TASK INPUTS section start

-- ==== Sys2Proof/Certificates/Slice0/Obligations.lean ====
section
/-! DEFINITION. The statements for the provers. Each docstring names the rule of spec/ it formalises; where a clause rests
on a decision the spec marks as its own (Dn of spec/92_eei_decisions.md) or on a choice of the model (an assumption of
notes/assumptions/), the docstring says so. -/

open Sys2Proof Sys2Proof.Machine

/-! ## Encoding and decoding -/

/-- Decoding the word of a well-formed instruction gives it back, every field at every value (R62, R63, R66). The field
positions are decision D5's (assumption 6), ADD's funct3 and funct7 values D4's (assumption 7). -/
def Obligations.DecodeOfEncodeIsTheInstruction : Prop :=
  ∀ i : Instr, i.wellFormed = true → decode (encode i) = .ok i

/-- A word that decodes is the word of the instruction it decodes to, which is well-formed: each instruction has one
word, and no bit of a word that decodes is ignored (R66). The field positions are decision D5's (assumption 6), ADD's
funct3 and funct7 values D4's (assumption 7). -/
def Obligations.EncodeOfDecodeIsTheWord : Prop :=
  ∀ (w : Word) (i : Instr), decode w = .ok i → encode i = w ∧ i.wellFormed = true

/-- The opcode map (R68): which words are ADDI, which are ADD, and that every other word is UnsupportedInstruction and
ends the run; the words with opcode 0x00 and 0x7F among them. ADD's row, its funct3 and funct7 values, is decision D4's
(assumption 7, PRESUMED). That the record's pc is the fetch address is decision D6's (R131; assumption 9), that the error
is recorded as Faulted D7's (R30; assumption 10). -/
def Obligations.OpcodeMapByMaskAndMatch : Prop :=
  (∀ w : Word, (∃ rd rs1 imm, decode w = .ok (.addi rd rs1 imm)) ↔ w &&& 0x0000707F#32 = 0x00000013#32) ∧
  (∀ w : Word, (∃ rd rs1 rs2, decode w = .ok (.add rd rs1 rs2)) ↔ w &&& 0xFE00707F#32 = 0x00000033#32) ∧
  (∀ w : Word, w &&& 0x0000707F#32 ≠ 0x00000013#32 → w &&& 0xFE00707F#32 ≠ 0x00000033#32 →
    ∃ u, decode w = .error u ∧ u.word = w ∧
      ∀ s : State, s.status = .running → fetch s = .ok w →
        ∃ t, step s = .next t ∧ t.status = .faulted (.unsupportedInstruction w u.opcode u.funct3 s.pc)) ∧
  (∃ u, decode 0x00000000#32 = .error u) ∧
  (∀ w : Word, opcodeField w = 0x7F#7 → ∃ u, decode w = .error u)

/-- The decoder's report of a word it rejects (R66, R131): the word, its opcode, and funct3 exactly for opcodes 0x13
and 0x33. When funct3 is present is decision D8's. -/
def Obligations.RejectedWordIsReportedWithItsFields : Prop :=
  ∀ (w : Word) (u : UnsupportedWord), decode w = .error u →
    u.word = w ∧ u.opcode = w.extractLsb 6 0 ∧
      u.funct3 = if w.extractLsb 6 0 = 0x13#7 ∨ w.extractLsb 6 0 = 0x33#7 then some (w.extractLsb 14 12) else none

/-- Words written out in the spec's decoder vectors DV1-DV13 (95_test_vectors.md) decode as listed there. The field
positions they show are decision D5's, ADD's funct3 and funct7 values D4's, the reported funct3 D8's (assumptions 6 to 8). -/
def Obligations.WrittenOutWordsDecode : Prop :=
  decode 0x00500293#32 = .ok (.addi 5 0 0x00000005) ∧
  decode 0xFFF00313#32 = .ok (.addi 6 0 0xFFFFFFFF) ∧
  decode 0x80000013#32 = .ok (.addi 0 0 0xFFFFF800) ∧
  decode 0x7FF00013#32 = .ok (.addi 0 0 0x000007FF) ∧
  decode 0x00008013#32 = .ok (.addi 0 1 0) ∧
  decode 0x006283B3#32 = .ok (.add 7 5 6) ∧
  decode 0x01FF8FB3#32 = .ok (.add 31 31 31) ∧
  decode 0x40628333#32 = .error { word := 0x40628333, opcode := 0x33, funct3 := some 0 } ∧
  decode 0x0062C3B3#32 = .error { word := 0x0062C3B3, opcode := 0x33, funct3 := some 4 } ∧
  decode 0x00502293#32 = .error { word := 0x00502293, opcode := 0x13, funct3 := some 2 }
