/-- Everything the run loop can answer: a refusal, or a state that at most the bound's number of steps reach, with the
outcome its status calls for (R84). -/
theorem runLoop_cases (n : Nat) (s : State) : (∃ r, runLoop n s = .refused r) ∨
    ∃ k t, k ≤ n ∧ Sys2Proof.core.run k s = .next t ∧
      ((runLoop n s = .ok t ∧ t.status = .halted) ∨
       (∃ e, runLoop n s = .err e t ∧ t.status = .faulted e) ∨
       (runLoop n s = .unfinished t ∧ t.status = .running ∧ k = n)) := by
  induction n generalizing s with
  | zero =>
    refine .inr ⟨0, s, Nat.le_refl 0, rfl, ?_⟩
    cases hs : s.status with
    | halted => exact .inl ⟨runLoop_of_halted hs 0, rfl⟩
    | faulted e => exact .inr (.inl ⟨e, runLoop_of_faulted hs 0, rfl⟩)
    | running => exact .inr (.inr ⟨runLoop_zero_of_running hs, rfl, rfl⟩)
  | succ n ih =>
    obtain ⟨hs, -⟩ | ⟨e, hs, -⟩ | ⟨hr, -, hstep⟩ | ⟨-, -, s', hstep⟩ := step_cases s
    · exact .inr ⟨0, s, Nat.zero_le _, rfl, .inl ⟨runLoop_of_halted hs _, hs⟩⟩
    · exact .inr ⟨0, s, Nat.zero_le _, rfl, .inr (.inl ⟨e, runLoop_of_faulted hs _, hs⟩)⟩
    · exact .inl ⟨_, runLoop_succ_of_refused hr hstep n⟩
    · rw [runLoop_succ_of_step hstep]
      obtain hrefused | ⟨k, t, hk, hrun, hend⟩ := ih s'
      · exact .inl hrefused
      · refine .inr ⟨k + 1, t, Nat.succ_le_succ hk, (core_run_succ_of_step (M := Sys2Proof.core) hstep).trans hrun, ?_⟩
        rwa [Nat.add_right_cancel_iff]

/-- Whatever state a run shows is one that steps reach (R84). -/
theorem core_run_of_state? {n : Nat} {s t : State} (h : (runLoop n s).state? = some t) :
    ∃ k, Sys2Proof.core.run k s = .next t := by
  obtain ⟨r, hend⟩ | ⟨k, t', -, hrun, ⟨hend, -⟩ | ⟨e, hend, -⟩ | ⟨hend, -⟩⟩ := runLoop_cases n s <;>
    rw [hend] at h <;> cases h <;> exact ⟨k, hrun⟩

/-- A run that has ended is not changed by a larger bound (R84). -/
theorem runLoop_of_le {n m : Nat} {s : State} (hend : (runLoop n s).Ended) (hle : n ≤ m) :
    runLoop m s = runLoop n s := by
  induction n generalizing m s with
  | zero =>
    cases hs : s.status with
    | halted => rw [runLoop_of_halted hs, runLoop_of_halted hs]
    | faulted e => rw [runLoop_of_faulted hs, runLoop_of_faulted hs]
    | running =>
      rw [runLoop_zero_of_running hs] at hend
      exact hend.elim
  | succ n ih =>
    obtain ⟨m, rfl⟩ := Nat.exists_eq_add_of_le' hle
    obtain ⟨hs, -⟩ | ⟨e, hs, -⟩ | ⟨hr, -, hstep⟩ | ⟨-, -, t, hstep⟩ := step_cases s
    · rw [runLoop_of_halted hs, runLoop_of_halted hs]
    · rw [runLoop_of_faulted hs, runLoop_of_faulted hs]
    · rw [runLoop_succ_of_refused hr hstep] at hend
      exact hend.elim
    · rw [runLoop_succ_of_step hstep] at hend
      rw [← Nat.add_assoc, runLoop_succ_of_step hstep, runLoop_succ_of_step hstep]
      exact ih hend (by omega)

/-- No step changes the image: the memory, and where it ends (R49, R51). -/
theorem step_next_image {s t : State} (h : step s = .next t) : t.imageLen = s.imageLen ∧ t.mem = s.mem := by
  obtain ⟨-, ⟨e, -, rfl⟩ | ⟨w, u, -, -, rfl⟩ | ⟨w, i, -, -, hx⟩⟩ := step_next_cases s t h
  · exact ⟨rfl, rfl⟩
  · exact ⟨rfl, rfl⟩
  · obtain ⟨rd, v, rfl⟩ := exec_next_cases i _ t hx
    exact ⟨rfWrite_imageLen _ rd v, rfWrite_mem _ rd v⟩

/-- So no run does. -/
theorem core_run_image {k : Nat} {s t : State} (h : Sys2Proof.core.run k s = .next t) :
    t.imageLen = s.imageLen ∧ t.mem = s.mem := by
  refine core_run_keeps (M := Sys2Proof.core) (P := fun u : State => u.imageLen = s.imageLen ∧ u.mem = s.mem)
    (fun u u' ⟨hlen, hmem⟩ hstep => ?_) ⟨rfl, rfl⟩ h
  obtain ⟨hlen', hmem'⟩ := step_next_image hstep
  exact ⟨hlen'.trans hlen, hmem'.trans hmem⟩

section sameImage
variable {s t : State} (hlen : t.imageLen = s.imageLen) (hmem : t.mem = s.mem)
include hlen hmem

theorem readByte_of_same_image (a : Nat) : readByte t a = readByte s a := by
  rw [readByte, readByte, hlen, hmem]

theorem readWord_of_same_image (a : Word) : readWord t a = readWord s a := by
  rw [readWord, readWord, hlen, hmem]

end sameImage

/-- Every word of a step's next state reads as before (R51). -/
theorem readWord_of_step {s t : State} (h : step s = .next t) (a : Word) : readWord t a = readWord s a := by
  obtain ⟨hlen, hmem⟩ := step_next_image h
  exact readWord_of_same_image hlen hmem a

/-- A step of a core with the invariant either reports an error, or moves pc past the word it fetched. -/
theorem Inv.step_progress {cfg : Config} {s t : State} (hI : Inv cfg s) (h : step s = .next t) :
    (∃ e, t.status = .faulted e) ∨ (t.error = none ∧ t.pc.toNat = s.pc.toNat + 4) := by
  obtain ⟨hr, ⟨e, -, rfl⟩ | ⟨w, u, -, -, rfl⟩ | ⟨w, i, hf, -, hx⟩⟩ := step_next_cases s t h
  · exact .inl ⟨e, raise_status e s⟩
  · exact .inl ⟨_, raise_status _ _⟩
  · obtain ⟨hnone, -⟩ := (status_running_iff s).mp hr
    obtain ⟨rd, v, rfl⟩ := exec_next_cases i _ t hx
    exact .inr ⟨by rw [rfWrite_error, advancePc_error, hnone], by rw [rfWrite_pc, hI.toNat_advancePc hf]⟩

/-- R87's bound, from any state of the invariant. -/
theorem Inv.runLoop_ends {cfg : Config} {s : State} (hI : Inv cfg s) {n : Nat}
    (hn : (s.imageLen - s.pc.toNat) / 4 = n) :
    (∃ t, runLoop n s = .ok t) ∨ ∃ e t, runLoop (n + 1) s = .err e t := by
  induction n generalizing s with
  | zero =>
    cases hs : s.status with
    | halted => exact .inl ⟨s, runLoop_of_halted hs 0⟩
    | faulted e => exact .inr ⟨e, s, runLoop_of_faulted hs 1⟩
    | running =>
      obtain ⟨t, ht⟩ := hI.exists_step hs
      obtain ⟨e, he⟩ | ⟨-, hpc⟩ := hI.step_progress ht
      · exact .inr ⟨e, t, by rw [runLoop_succ_of_step ht, runLoop_of_faulted he]⟩
      · have room := (hI.after_step ht).pcInImage
        obtain ⟨hlen, -⟩ := step_next_image ht
        omega
  | succ n ih =>
    cases hs : s.status with
    | halted => exact .inl ⟨s, runLoop_of_halted hs _⟩
    | faulted e => exact .inr ⟨e, s, runLoop_of_faulted hs _⟩
    | running =>
      obtain ⟨t, ht⟩ := hI.exists_step hs
      rw [runLoop_succ_of_step ht, runLoop_succ_of_step ht]
      obtain ⟨e, he⟩ | ⟨-, hpc⟩ := hI.step_progress ht
      · exact .inr ⟨e, t, runLoop_of_faulted he _⟩
      · obtain ⟨hlen, -⟩ := step_next_image ht
        exact ih (hI.after_step ht) (by omega)
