-- ==== Sys2Proof/Machine/State.lean ====
section
/-! DEFINITION. The state of the HL1240, why a step can stop, and the state right after reset. INVENTORY.md lists each
field with the rule that names it. -/

namespace Sys2Proof.Machine

/-- Why a step stops with a fault: never. The spec gives every command of the table an effect, so no constructor is
needed (log 29). -/
inductive Fault where
  deriving DecidableEq, Repr

/-- Why a step has no meaning. -/
inductive Refusal where
  /-- Raised by an arm of `exec` whose command has no meaning yet; no arm does. Safe: the model stops. -/
  | notModelled (mnemonic : String)
  deriving DecidableEq, Repr

/-- The state of the part. -/
structure State where
  pending : List Instr
  now : Nat
  nonceDraws : Nat
  device : DeviceState
  save : SaveState
  restarting : Bool
  waiters : List SaveWaiter
  writer : Writer
  store : Store
  oneWay : OneWay
  policy : Policy
  settings : Settings
  pfail : Bool
  masterKeys : Vector (Option Key) 8
  raw : Vector Presence 12
  bays : Vector BayRec 12
  lanes : Vector LaneRec 3
  converter : Option Conversion
  run : Option SurveyRun
  table : List Entry
  latches : Vector (Vector (Option Level) 13) 16
  service : Vector (Option (List NoticePair)) 4
  dozing : Bool
  status : LinkStatus
  requests : List Request
  replies : List Reply
  frame : Option Frame
  deriving DecidableEq, Repr

/-- The part right after reset: a cold start has begun (R185) and the load of the sections is not yet complete. Values
the spec does not give (the stored sections, the inputs, the working sections before the load) are those of logs 7, 8
and 9. -/
def State.reset : State :=
  { pending := [], now := 0, nonceDraws := 0, device := .starting, save := .none, restarting := false, waiters := [],
    writer := Writer.cold,
    store := { policy := some Policy.factory, settings := some Settings.factory, table := some [] },
    oneWay := { sealMark := false, revoked := 0 }, policy := Policy.factory, settings := Settings.factory,
    pfail := false, masterKeys := Config.masterKeys, raw := Vector.replicate 12 .absent,
    bays := Vector.replicate 12 BayRec.cold, lanes := Vector.replicate 3 LaneRec.cold, converter := none, run := none,
    table := [], latches := Vector.replicate 16 (Vector.replicate 13 none), service := Vector.replicate 4 none,
    dozing := false, status := .notReady, requests := [], replies := [], frame := none }

end Sys2Proof.Machine
end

TASK INPUTS section end

Please return the lines above that run from the line containing "(runLoop n s = .unfinished" to the line containing "runLoop_of_faulted hs _, hs⟩)⟩", inclusive, exactly and with no other lines.

       (runLoop n s = .unfinished t ∧ t.status = .running ∧ k = n)) := by
  induction n generalizing s with
  | zero =>
    refine .inr ⟨0, s, Nat.le_refl 0, rfl, ?_⟩
    cases hs : s.status with
    | halted => exact .inl ⟨runLoop_of_halted hs 0, rfl⟩
    | faulted e => exact .inr (.inl ⟨e, runLoop_of_faulted hs 0, rfl⟩)
    | running => exact .inr (.inr ⟨runLoop_zero_of_running hs, rfl, rfl⟩)
  | succ n ih =>
    obtain ⟨hs, -⟩ | ⟨e, hs, -⟩ | ⟨hr, -, hstep⟩ | ⟨-, -, s', hstep⟩ := step_cases s
    · exact .inr ⟨0, s, Nat.zero_le _, rfl, .inl ⟨runLoop_of_halted hs _, hs⟩⟩
    · exact .inr ⟨0, s, Nat.zero_le _, rfl, .inr (.inl ⟨e, runLoop_of_faulted hs _, hs⟩)⟩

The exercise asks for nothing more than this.